━━━ Exercise input ━━━

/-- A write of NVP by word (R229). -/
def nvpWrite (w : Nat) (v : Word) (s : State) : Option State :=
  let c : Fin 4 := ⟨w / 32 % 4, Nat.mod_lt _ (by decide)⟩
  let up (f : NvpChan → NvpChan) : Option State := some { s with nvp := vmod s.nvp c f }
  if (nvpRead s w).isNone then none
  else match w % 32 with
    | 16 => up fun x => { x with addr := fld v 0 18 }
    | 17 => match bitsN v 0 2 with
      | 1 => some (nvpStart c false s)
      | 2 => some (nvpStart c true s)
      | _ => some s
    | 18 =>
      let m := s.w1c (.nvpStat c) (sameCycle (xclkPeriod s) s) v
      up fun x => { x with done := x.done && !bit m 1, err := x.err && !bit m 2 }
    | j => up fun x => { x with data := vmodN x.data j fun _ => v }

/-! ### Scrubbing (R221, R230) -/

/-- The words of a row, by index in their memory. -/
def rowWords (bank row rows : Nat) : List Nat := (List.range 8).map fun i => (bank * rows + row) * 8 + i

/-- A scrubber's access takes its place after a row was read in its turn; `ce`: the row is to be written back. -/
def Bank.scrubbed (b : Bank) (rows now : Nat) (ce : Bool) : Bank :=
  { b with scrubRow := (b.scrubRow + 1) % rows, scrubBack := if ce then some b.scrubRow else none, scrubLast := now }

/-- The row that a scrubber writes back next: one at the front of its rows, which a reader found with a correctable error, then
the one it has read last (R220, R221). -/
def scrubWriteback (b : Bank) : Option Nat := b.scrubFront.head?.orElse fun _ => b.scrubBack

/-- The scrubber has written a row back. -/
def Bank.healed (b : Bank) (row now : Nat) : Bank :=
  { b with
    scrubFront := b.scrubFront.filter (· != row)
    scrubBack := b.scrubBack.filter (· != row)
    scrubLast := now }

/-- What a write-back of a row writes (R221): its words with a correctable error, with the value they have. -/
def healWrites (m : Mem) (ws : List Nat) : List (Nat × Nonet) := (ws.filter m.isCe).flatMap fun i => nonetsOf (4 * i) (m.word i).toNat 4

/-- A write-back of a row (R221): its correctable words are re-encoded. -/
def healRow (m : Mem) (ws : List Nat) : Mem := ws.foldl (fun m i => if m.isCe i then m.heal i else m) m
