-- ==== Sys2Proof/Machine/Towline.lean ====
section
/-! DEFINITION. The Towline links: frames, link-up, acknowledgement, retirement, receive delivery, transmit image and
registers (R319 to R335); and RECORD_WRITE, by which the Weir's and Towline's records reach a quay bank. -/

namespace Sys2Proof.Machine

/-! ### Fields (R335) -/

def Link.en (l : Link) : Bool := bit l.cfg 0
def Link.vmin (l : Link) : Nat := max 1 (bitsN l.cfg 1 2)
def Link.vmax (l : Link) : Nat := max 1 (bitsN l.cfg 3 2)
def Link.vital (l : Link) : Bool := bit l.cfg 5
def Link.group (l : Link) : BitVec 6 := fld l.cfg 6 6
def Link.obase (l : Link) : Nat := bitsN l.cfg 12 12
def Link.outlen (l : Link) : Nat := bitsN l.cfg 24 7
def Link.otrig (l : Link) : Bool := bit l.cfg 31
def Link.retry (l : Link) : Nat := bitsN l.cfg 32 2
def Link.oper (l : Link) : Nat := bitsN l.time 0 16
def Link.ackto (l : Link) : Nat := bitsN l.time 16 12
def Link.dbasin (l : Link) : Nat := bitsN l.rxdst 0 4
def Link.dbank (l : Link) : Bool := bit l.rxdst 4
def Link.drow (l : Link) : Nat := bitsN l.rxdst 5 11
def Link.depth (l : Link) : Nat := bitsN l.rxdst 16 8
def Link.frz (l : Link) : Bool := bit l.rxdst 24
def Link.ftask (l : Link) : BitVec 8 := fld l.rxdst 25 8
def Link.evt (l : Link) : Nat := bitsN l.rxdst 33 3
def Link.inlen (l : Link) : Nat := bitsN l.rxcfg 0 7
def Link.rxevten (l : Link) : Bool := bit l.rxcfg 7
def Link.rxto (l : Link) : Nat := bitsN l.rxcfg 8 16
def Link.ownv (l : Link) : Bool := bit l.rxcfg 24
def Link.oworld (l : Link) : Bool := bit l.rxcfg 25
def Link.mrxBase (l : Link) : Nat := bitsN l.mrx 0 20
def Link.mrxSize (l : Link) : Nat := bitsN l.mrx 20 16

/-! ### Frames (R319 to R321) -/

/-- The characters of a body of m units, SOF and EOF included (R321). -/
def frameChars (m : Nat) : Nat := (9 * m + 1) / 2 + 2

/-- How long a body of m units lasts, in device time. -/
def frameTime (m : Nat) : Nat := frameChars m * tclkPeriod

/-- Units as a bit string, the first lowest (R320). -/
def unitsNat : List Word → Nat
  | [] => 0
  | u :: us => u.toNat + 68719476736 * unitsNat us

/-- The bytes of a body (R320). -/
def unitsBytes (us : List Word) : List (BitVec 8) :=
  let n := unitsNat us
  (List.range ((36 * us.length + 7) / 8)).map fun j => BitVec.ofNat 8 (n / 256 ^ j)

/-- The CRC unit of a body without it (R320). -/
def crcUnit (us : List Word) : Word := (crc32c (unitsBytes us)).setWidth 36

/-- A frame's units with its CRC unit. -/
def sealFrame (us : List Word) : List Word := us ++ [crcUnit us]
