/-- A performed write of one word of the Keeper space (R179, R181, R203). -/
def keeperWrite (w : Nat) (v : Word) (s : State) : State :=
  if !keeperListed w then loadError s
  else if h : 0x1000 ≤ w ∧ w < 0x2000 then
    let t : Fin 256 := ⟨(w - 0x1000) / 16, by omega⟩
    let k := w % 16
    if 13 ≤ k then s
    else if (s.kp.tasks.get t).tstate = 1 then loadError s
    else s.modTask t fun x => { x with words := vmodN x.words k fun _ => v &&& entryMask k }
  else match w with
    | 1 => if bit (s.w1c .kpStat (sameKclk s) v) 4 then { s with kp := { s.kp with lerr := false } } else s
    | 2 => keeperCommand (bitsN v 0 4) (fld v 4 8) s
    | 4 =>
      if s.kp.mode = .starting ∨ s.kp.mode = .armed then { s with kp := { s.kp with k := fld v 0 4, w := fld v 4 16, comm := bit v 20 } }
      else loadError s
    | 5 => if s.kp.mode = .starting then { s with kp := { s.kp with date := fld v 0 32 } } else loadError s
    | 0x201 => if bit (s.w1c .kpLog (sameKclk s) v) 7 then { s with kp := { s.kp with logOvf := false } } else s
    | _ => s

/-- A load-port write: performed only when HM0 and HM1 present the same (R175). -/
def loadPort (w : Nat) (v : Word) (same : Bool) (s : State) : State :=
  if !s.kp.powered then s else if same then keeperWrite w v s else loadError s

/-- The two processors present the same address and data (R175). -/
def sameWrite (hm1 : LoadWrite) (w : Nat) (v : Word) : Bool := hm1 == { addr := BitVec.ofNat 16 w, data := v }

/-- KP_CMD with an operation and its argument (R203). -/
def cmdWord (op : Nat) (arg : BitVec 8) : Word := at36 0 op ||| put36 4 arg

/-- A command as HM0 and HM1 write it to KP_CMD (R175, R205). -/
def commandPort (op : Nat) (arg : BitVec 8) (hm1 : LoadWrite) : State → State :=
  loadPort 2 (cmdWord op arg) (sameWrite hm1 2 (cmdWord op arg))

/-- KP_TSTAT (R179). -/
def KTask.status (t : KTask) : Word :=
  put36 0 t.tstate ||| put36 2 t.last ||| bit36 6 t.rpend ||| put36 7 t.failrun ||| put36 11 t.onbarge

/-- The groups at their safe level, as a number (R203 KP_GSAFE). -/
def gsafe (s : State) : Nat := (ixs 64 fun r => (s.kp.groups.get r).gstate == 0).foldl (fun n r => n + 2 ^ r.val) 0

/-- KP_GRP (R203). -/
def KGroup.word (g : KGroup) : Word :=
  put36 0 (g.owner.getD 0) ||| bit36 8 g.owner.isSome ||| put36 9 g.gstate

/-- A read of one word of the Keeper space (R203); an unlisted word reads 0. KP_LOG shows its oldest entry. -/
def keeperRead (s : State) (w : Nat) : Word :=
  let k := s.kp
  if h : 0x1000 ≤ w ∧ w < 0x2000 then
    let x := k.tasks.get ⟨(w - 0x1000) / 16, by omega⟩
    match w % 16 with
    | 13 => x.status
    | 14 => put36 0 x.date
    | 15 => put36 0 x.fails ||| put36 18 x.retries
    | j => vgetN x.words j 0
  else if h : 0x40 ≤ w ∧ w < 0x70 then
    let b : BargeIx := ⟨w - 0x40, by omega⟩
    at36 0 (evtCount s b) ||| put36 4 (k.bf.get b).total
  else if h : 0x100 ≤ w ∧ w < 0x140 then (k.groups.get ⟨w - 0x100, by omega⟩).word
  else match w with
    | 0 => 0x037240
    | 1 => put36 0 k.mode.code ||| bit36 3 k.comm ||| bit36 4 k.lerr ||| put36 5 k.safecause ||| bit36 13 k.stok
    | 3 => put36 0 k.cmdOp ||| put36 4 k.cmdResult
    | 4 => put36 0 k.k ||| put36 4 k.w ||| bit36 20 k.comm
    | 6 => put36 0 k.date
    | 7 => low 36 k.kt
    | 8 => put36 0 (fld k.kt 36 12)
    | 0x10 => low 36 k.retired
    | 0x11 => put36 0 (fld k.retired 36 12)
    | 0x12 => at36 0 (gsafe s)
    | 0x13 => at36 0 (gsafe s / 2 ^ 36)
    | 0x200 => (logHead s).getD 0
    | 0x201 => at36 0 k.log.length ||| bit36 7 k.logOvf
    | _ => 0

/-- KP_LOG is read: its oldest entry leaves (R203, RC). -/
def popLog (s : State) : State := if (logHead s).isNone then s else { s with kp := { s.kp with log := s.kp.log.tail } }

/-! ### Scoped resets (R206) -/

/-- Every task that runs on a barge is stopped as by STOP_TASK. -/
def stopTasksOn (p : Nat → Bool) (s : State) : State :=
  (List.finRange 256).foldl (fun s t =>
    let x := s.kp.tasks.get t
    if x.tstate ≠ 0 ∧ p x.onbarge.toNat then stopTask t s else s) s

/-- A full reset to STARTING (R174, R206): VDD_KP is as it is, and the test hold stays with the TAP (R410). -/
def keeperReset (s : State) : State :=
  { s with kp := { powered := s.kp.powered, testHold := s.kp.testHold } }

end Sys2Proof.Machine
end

━━━

• **Work task**:
Print exactly the lines of the listing above starting at the line containing "def Link.obase (l" and ending at the line containing "def Link.rxevten (l", both included.

• **Task answer**:
def Link.obase (l : Link) : Nat := bitsN l.cfg 12 12
def Link.outlen (l : Link) : Nat := bitsN l.cfg 24 7
def Link.otrig (l : Link) : Bool := bit l.cfg 31
def Link.retry (l : Link) : Nat := bitsN l.cfg 32 2
def Link.oper (l : Link) : Nat := bitsN l.time 0 16
def Link.ackto (l : Link) : Nat := bitsN l.time 16 12
def Link.dbasin (l : Link) : Nat := bitsN l.rxdst 0 4
def Link.dbank (l : Link) : Bool := bit l.rxdst 4
def Link.drow (l : Link) : Nat := bitsN l.rxdst 5 11
def Link.depth (l : Link) : Nat := bitsN l.rxdst 16 8
def Link.frz (l : Link) : Bool := bit l.rxdst 24
def Link.ftask (l : Link) : BitVec 8 := fld l.rxdst 25 8
def Link.evt (l : Link) : Nat := bitsN l.rxdst 33 3
def Link.inlen (l : Link) : Nat := bitsN l.rxcfg 0 7
def Link.rxevten (l : Link) : Bool := bit l.rxcfg 7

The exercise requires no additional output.